-- Data records follows --

-- ==== Sys2Proof/Laws/Keeps/Memory.lean ====
section
/-! SUPPORT. What the operations of Machine/Memory.lean keep (Laws/Keeps.lean). -/

set_option linter.unusedTactic false
set_option linter.unreachableTactic false

namespace Sys2Proof.Machine

theorem dmaMove_keeps {orig : State} (c : Nat) (x1 : Nat) (x2 : Nat) (x3 : State) (hb : Keeps orig x3) :
    Keeps orig (dmaMove c x1 x2 x3).1 := by
  induction x1 generalizing orig c x2 x3 with
  | zero => exact hb
  | succ n ih =>
    unfold dmaMove; try dsimp only
    repeat' (with_reducible first | exact hb | apply State.putBytes_keeps | apply ih | apply keeps_foldl | apply keeps_elim | (intro (t : State); have hb := Keeps.refl t) | intro _ | split | rw [id] | simp only [↓keeps_mk])

theorem State.chargeMoved_keeps {orig : State} (s : State) (c : Nat) (moved : Nat) (hb : Keeps orig s) :
    Keeps orig (State.chargeMoved s c moved) := by
  unfold State.chargeMoved; try dsimp only
  repeat' (with_reducible first | exact hb | apply State.charge_keeps | apply keeps_foldl | apply keeps_elim | (intro (t : State); have hb := Keeps.refl t) | intro _ | split | rw [id] | simp only [↓keeps_mk])

theorem State.dmaEnd_keeps {orig : State} (s : State) (c : Nat) (moved : Nat) (code : Nat) (cause : Nat) (st : Nat) (hb : Keeps orig s) :
    Keeps orig (State.dmaEnd s c moved code cause st) := by
  unfold State.dmaEnd; try dsimp only
  repeat' (with_reducible first | exact hb | apply State.putFld_keeps | apply State.setReg_keeps | apply State.chargeMoved_keeps | apply State.endKernel_keeps | apply keeps_foldl | apply keeps_elim | (intro (t : State); have hb := Keeps.refl t) | intro _ | split | rw [id] | simp only [↓keeps_mk])

theorem State.dmaSignal_keeps {orig : State} (s : State) (c : Nat) (hb : Keeps orig s) :
    Keeps orig (State.dmaSignal s c) := by
  unfold State.dmaSignal; try dsimp only
  repeat' (with_reducible first | exact hb | apply State.signal_keeps | apply keeps_foldl | apply keeps_elim | (intro (t : State); have hb := Keeps.refl t) | intro _ | split | rw [id] | simp only [↓keeps_mk])

theorem State.dmaDeny_keeps {orig : State} (s : State) (c : Nat) (j : Nat) (hb : Keeps orig s) :
    Keeps orig (State.dmaDeny s c j) := by
  unfold State.dmaDeny; try dsimp only
  repeat' (with_reducible first | exact hb | apply State.ownerFail_keeps | apply State.recordDenial_keeps | apply keeps_foldl | apply keeps_elim | (intro (t : State); have hb := Keeps.refl t) | intro _ | split | rw [id] | simp only [↓keeps_mk])

theorem State.dmaControl_keeps {orig : State} (s : State) (c : Nat) (v : Nat) (hb : Keeps orig s) :
    Keeps orig (State.dmaControl s c v) := by
  unfold State.dmaControl; try dsimp only
  repeat' (with_reducible first | exact hb | apply State.setReg_keeps | apply State.dmaSignal_keeps | apply State.dmaEnd_keeps | apply State.putFld_keeps | apply keeps_foldl | apply keeps_elim | (intro (t : State); have hb := Keeps.refl t) | intro _ | split | rw [id] | simp only [↓keeps_mk])

theorem execDmaGo_keeps {orig : State} (c : Nat) (w : RegWrite) (s : State) (hb : Keeps orig s) :
    KeepsOut orig (execDmaGo c w s) := by
  unfold execDmaGo; try dsimp only
  repeat' (with_reducible first | exact hb | apply KeepsOut.next | apply State.regWrite_keeps | apply State.dmaControl_keeps | apply keeps_foldl | apply keeps_elim | (intro (t : State); have hb := Keeps.refl t) | intro _ | split | rw [id] | simp only [↓keeps_mk])

theorem execDmaDone_keeps {orig : State} (c : Nat) (s : State) (hb : Keeps orig s) :
    KeepsOut orig (execDmaDone c s) := by
  unfold execDmaDone; try dsimp only
  repeat' (with_reducible first | exact hb | apply KeepsOut.next | apply dmaMove_keeps | apply State.keyed_keeps | apply State.dmaSignal_keeps | apply State.dmaEnd_keeps | apply keeps_foldl | apply keeps_elim | (intro (t : State); have hb := Keeps.refl t) | intro _ | split | rw [id] | simp only [↓keeps_mk])

theorem execDmaFault_keeps {orig : State} (c : Nat) (moved : Nat) (ecc : Bool) (s : State) (hb : Keeps orig s) :
    KeepsOut orig (execDmaFault c moved ecc s) := by
  unfold execDmaFault; try dsimp only
  repeat' (with_reducible first | exact hb | apply KeepsOut.next | apply dmaMove_keeps | apply State.keyed_keeps | apply State.dmaEnd_keeps | apply State.dmaDeny_keeps | apply State.uncorrectable_keeps | apply keeps_foldl | apply keeps_elim | (intro (t : State); have hb := Keeps.refl t) | intro _ | split | rw [id] | simp only [↓keeps_mk])

theorem State.logCorrected_keeps {orig : State} (s : State) (a : Nat) (hb : Keeps orig s) :
    Keeps orig (State.logCorrected s a) := by
  unfold State.logCorrected; try dsimp only
  repeat' (with_reducible first | exact hb | apply State.dataEvent_keeps | apply keeps_foldl | apply keeps_elim | (intro (t : State); have hb := Keeps.refl t) | intro _ | split | rw [id] | simp only [↓keeps_mk])

theorem State.corrected_keeps {orig : State} (s : State) (a : Nat) (hb : Keeps orig s) :
    Keeps orig (State.corrected s a) := by
  unfold State.corrected; try dsimp only
  repeat' (with_reducible first | exact hb | apply State.addFld_keeps | apply State.logCorrected_keeps | apply keeps_foldl | apply keeps_elim | (intro (t : State); have hb := Keeps.refl t) | intro _ | split | rw [id] | simp only [↓keeps_mk])

theorem State.startReweave_keeps {orig : State} (s : State) (n : Nat) (hb : Keeps orig s) :
    Keeps orig (State.startReweave s n) := by
  unfold State.startReweave; try dsimp only
  repeat' (with_reducible first | exact hb | apply State.loadRegs_keeps | apply State.drawFree_keeps | apply State.setFlag_keeps | apply State.anyEvent_keeps | apply keeps_foldl | apply keeps_elim | (intro (t : State); have hb := Keeps.refl t) | intro _ | split | rw [id] | simp only [↓keeps_mk])

theorem State.abortReweave_keeps {orig : State} (s : State) (cause : Nat) (hb : Keeps orig s) :
    Keeps orig (State.abortReweave s cause) := by
  unfold State.abortReweave; try dsimp only
  repeat' (with_reducible first | exact hb | apply State.putFld_keeps | apply State.dataEvent_keeps | apply State.addFld_keeps | apply State.setFlag_keeps | apply keeps_foldl | apply keeps_elim | (intro (t : State); have hb := Keeps.refl t) | intro _ | split | rw [id] | simp only [↓keeps_mk])

theorem State.clearEccBlock_keeps {orig : State} (s : State) (hb : Keeps orig s) :
    Keeps orig (State.clearEccBlock s) := by
  unfold State.clearEccBlock; try dsimp only
  repeat' (with_reducible first | exact hb | apply State.putFld_keeps | apply keeps_foldl | apply keeps_elim | (intro (t : State); have hb := Keeps.refl t) | intro _ | split | rw [id] | simp only [↓keeps_mk])

theorem State.reweaveControl_keeps {orig : State} (s : State) (v : Nat) (hb : Keeps orig s) :
    Keeps orig (State.reweaveControl s v) := by
  unfold State.reweaveControl; try dsimp only
  repeat' (with_reducible first | exact hb | apply State.clearEccBlock_keeps | apply State.abortReweave_keeps | apply State.startReweave_keeps | apply keeps_foldl | apply keeps_elim | (intro (t : State); have hb := Keeps.refl t) | intro _ | split | rw [id] | simp only [↓keeps_mk])

theorem State.writeRwCtl_keeps {orig : State} (s : State) (init : Nat) (v : Nat) (hb : Keeps orig s) :
    Keeps orig (State.writeRwCtl s init v) := by
  unfold State.writeRwCtl; try dsimp only
  repeat' (with_reducible first | exact hb | apply State.regWrite_keeps | apply State.reweaveControl_keeps | apply keeps_foldl | apply keeps_elim | (intro (t : State); have hb := Keeps.refl t) | intro _ | split | rw [id] | simp only [↓keeps_mk])

theorem execReweaveStart_keeps {orig : State} (w : RegWrite) (s : State) (hb : Keeps orig s) :
    KeepsOut orig (execReweaveStart w s) := by
  unfold execReweaveStart; try dsimp only
  repeat' (with_reducible first | exact hb | apply KeepsOut.next | apply State.writeRwCtl_keeps | apply keeps_foldl | apply keeps_elim | (intro (t : State); have hb := Keeps.refl t) | intro _ | split | rw [id] | simp only [↓keeps_mk])

theorem State.reweaveTick_keeps {orig : State} (s : State) (hb : Keeps orig s) :
    Keeps orig (State.reweaveTick s) := by
  unfold State.reweaveTick; try dsimp only
  repeat' (with_reducible first | exact hb | apply State.setReg_keeps | apply State.chargeKey_keeps | apply keeps_foldl | apply keeps_elim | (intro (t : State); have hb := Keeps.refl t) | intro _ | split | rw [id] | simp only [↓keeps_mk])

theorem execReweaveDone_keeps {orig : State} (s : State) (hb : Keeps orig s) :
    KeepsOut orig (execReweaveDone s) := by
  unfold execReweaveDone; try dsimp only
  repeat' (with_reducible first | exact hb | apply KeepsOut.next | apply State.addFld_keeps | apply State.putFld_keeps | apply State.setReg_keeps | apply State.anyEvent_keeps | apply keeps_foldl | apply keeps_elim | (intro (t : State); have hb := Keeps.refl t) | intro _ | split | rw [id] | simp only [↓keeps_mk])

theorem execReweaveAbort_keeps {orig : State} (a : RwAbort) (s : State) (hb : Keeps orig s) :
    KeepsOut orig (execReweaveAbort a s) := by
  unfold execReweaveAbort; try dsimp only
  repeat' (with_reducible first | exact hb | apply KeepsOut.next | apply State.abortReweave_keeps | apply State.uncorrectable_keeps | apply State.writeRwCtl_keeps | apply keeps_foldl | apply keeps_elim | (intro (t : State); have hb := Keeps.refl t) | intro _ | split | rw [id] | simp only [↓keeps_mk])

theorem execClearEccBlock_keeps {orig : State} (w : RegWrite) (s : State) (hb : Keeps orig s) :
    KeepsOut orig (execClearEccBlock w s) := by
  unfold execClearEccBlock; try dsimp only
  repeat' (with_reducible first | exact hb | apply KeepsOut.next | apply State.writeRwCtl_keeps | apply keeps_foldl | apply keeps_elim | (intro (t : State); have hb := Keeps.refl t) | intro _ | split | rw [id] | simp only [↓keeps_mk])

theorem State.countWindow_keeps {orig : State} (s : State) (occ : List Nat) (req : List (Nat × Nat × Nat)) (hb : Keeps orig s) :
    Keeps orig (State.countWindow s occ req) := by
  unfold State.countWindow; try dsimp only
  repeat' (with_reducible first | exact hb | apply keeps_foldl | apply keeps_elim | (intro (t : State); have hb := Keeps.refl t) | intro _ | split | rw [id] | simp only [↓keeps_mk])

theorem State.showOcc_keeps {orig : State} (s : State) (occ : List Nat) (hb : Keeps orig s) :
    Keeps orig (State.showOcc s occ) := by
  unfold State.showOcc; try dsimp only
  repeat' (with_reducible first | exact hb | apply State.setReg_keeps | apply keeps_foldl | apply keeps_elim | (intro (t : State); have hb := Keeps.refl t) | intro _ | split | rw [id] | simp only [↓keeps_mk])

theorem State.hotspot_keeps {orig : State} (s : State) (c : Nat) (hb : Keeps orig s) :
    Keeps orig (State.hotspot s c) := by
  unfold State.hotspot; try dsimp only
  repeat' (with_reducible first | exact hb | apply State.putFld_keeps | apply State.setFlag_keeps | apply State.dataEvent_keeps | apply State.startReweave_keeps | apply keeps_foldl | apply keeps_elim | (intro (t : State); have hb := Keeps.refl t) | intro _ | split | rw [id] | simp only [↓keeps_mk])

theorem State.patrol_keeps {orig : State} (s : State) (l : List Nat) (hb : Keeps orig s) :
    Keeps orig (State.patrol s l) := by
  unfold State.patrol; try dsimp only
  repeat' (with_reducible first | exact hb | apply State.uncorrectable_keeps | apply keeps_foldl | apply keeps_elim | (intro (t : State); have hb := Keeps.refl t) | intro _ | split | rw [id] | simp only [↓keeps_mk])

theorem execOccupancyWindow_keeps {orig : State} (x : Occupancy) (s : State) (hb : Keeps orig s) :
    KeepsOut orig (execOccupancyWindow x s) := by
  unfold execOccupancyWindow; try dsimp only
  repeat' (with_reducible first | exact hb | apply KeepsOut.next | apply State.patrol_keeps | apply State.corrected_keeps | apply State.showOcc_keeps | apply State.countWindow_keeps | apply State.hotspot_keeps | apply keeps_foldl | apply keeps_elim | (intro (t : State); have hb := Keeps.refl t) | intro _ | split | rw [id] | simp only [↓keeps_mk])

theorem State.answered_keeps {orig : State} (s : State) (l : List Byte) (hb : Keeps orig s) :
    Keeps orig (State.answered s l) := by
  unfold State.answered; try dsimp only
  repeat' (with_reducible first | exact hb | apply keeps_foldl | apply keeps_elim | (intro (t : State); have hb := Keeps.refl t) | intro _ | split | rw [id] | simp only [↓keeps_mk])

theorem State.readMem_keeps {orig : State} (s : State) (init : Nat) (a : Nat) (n : Nat) (hb : Keeps orig s) :
    Keeps orig (State.readMem s init a n) := by
  unfold State.readMem; try dsimp only
  repeat' (with_reducible first | exact hb | apply State.answered_keeps | apply State.charge_keeps | apply State.keyed_keeps | apply keeps_foldl | apply keeps_elim | (intro (t : State); have hb := Keeps.refl t) | intro _ | split | rw [id] | simp only [↓keeps_mk])

theorem State.endReads_keeps {orig : State} (s : State) (hb : Keeps orig s) :
    Keeps orig (State.endReads s) := by
  unfold State.endReads; try dsimp only
  repeat' (with_reducible first | exact hb | apply State.readMem_keeps | apply keeps_foldl | apply keeps_elim | (intro (t : State); have hb := Keeps.refl t) | intro _ | split | rw [id] | simp only [↓keeps_mk])

theorem State.endRead_keeps {orig : State} (s : State) (f : Flight) (hb : Keeps orig s) :
    Keeps orig (State.endRead s f) := by
  unfold State.endRead; try dsimp only
  repeat' (with_reducible first | exact hb | apply State.complete_keeps | apply keeps_foldl | apply keeps_elim | (intro (t : State); have hb := Keeps.refl t) | intro _ | split | rw [id] | simp only [↓keeps_mk])

theorem execSmemScrubDone_keeps {orig : State} (g : Nat) (s : State) (hb : Keeps orig s) :
    KeepsOut orig (execSmemScrubDone g s) := by
  unfold execSmemScrubDone; try dsimp only
  repeat' (with_reducible first | exact hb | apply KeepsOut.next | apply State.endReads_keeps | apply State.endRead_keeps | apply keeps_foldl | apply keeps_elim | (intro (t : State); have hb := Keeps.refl t) | intro _ | split | rw [id] | simp only [↓keeps_mk])

end Sys2Proof.Machine
end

-- Data records concluded --

### Exercise details
Among the entries above, the lines between the ones containing "unfold execDmaGo; try dsimp only" and "unfold State.corrected; try dsimp only", inclusive, are to be transcribed exactly. No other line is to be given.

### Answer to this problem
  unfold execDmaGo; try dsimp only
  repeat' (with_reducible first | exact hb | apply KeepsOut.next | apply State.regWrite_keeps | apply State.dmaControl_keeps | apply keeps_foldl | apply keeps_elim | (intro (t : State); have hb := Keeps.refl t) | intro _ | split | rw [id] | simp only [↓keeps_mk])

theorem execDmaDone_keeps {orig : State} (c : Nat) (s : State) (hb : Keeps orig s) :
    KeepsOut orig (execDmaDone c s) := by
  unfold execDmaDone; try dsimp only
  repeat' (with_reducible first | exact hb | apply KeepsOut.next | apply dmaMove_keeps | apply State.keyed_keeps | apply State.dmaSignal_keeps | apply State.dmaEnd_keeps | apply keeps_foldl | apply keeps_elim | (intro (t : State); have hb := Keeps.refl t) | intro _ | split | rw [id] | simp only [↓keeps_mk])

theorem execDmaFault_keeps {orig : State} (c : Nat) (moved : Nat) (ecc : Bool) (s : State) (hb : Keeps orig s) :
    KeepsOut orig (execDmaFault c moved ecc s) := by
  unfold execDmaFault; try dsimp only
  repeat' (with_reducible first | exact hb | apply KeepsOut.next | apply dmaMove_keeps | apply State.keyed_keeps | apply State.dmaEnd_keeps | apply State.dmaDeny_keeps | apply State.uncorrectable_keeps | apply keeps_foldl | apply keeps_elim | (intro (t : State); have hb := Keeps.refl t) | intro _ | split | rw [id] | simp only [↓keeps_mk])

theorem State.logCorrected_keeps {orig : State} (s : State) (a : Nat) (hb : Keeps orig s) :
    Keeps orig (State.logCorrected s a) := by
  unfold State.logCorrected; try dsimp only
  repeat' (with_reducible first | exact hb | apply State.dataEvent_keeps | apply keeps_foldl | apply keeps_elim | (intro (t : State); have hb := Keeps.refl t) | intro _ | split | rw [id] | simp only [↓keeps_mk])

theorem State.corrected_keeps {orig : State} (s : State) (a : Nat) (hb : Keeps orig s) :
    Keeps orig (State.corrected s a) := by
  unfold State.corrected; try dsimp only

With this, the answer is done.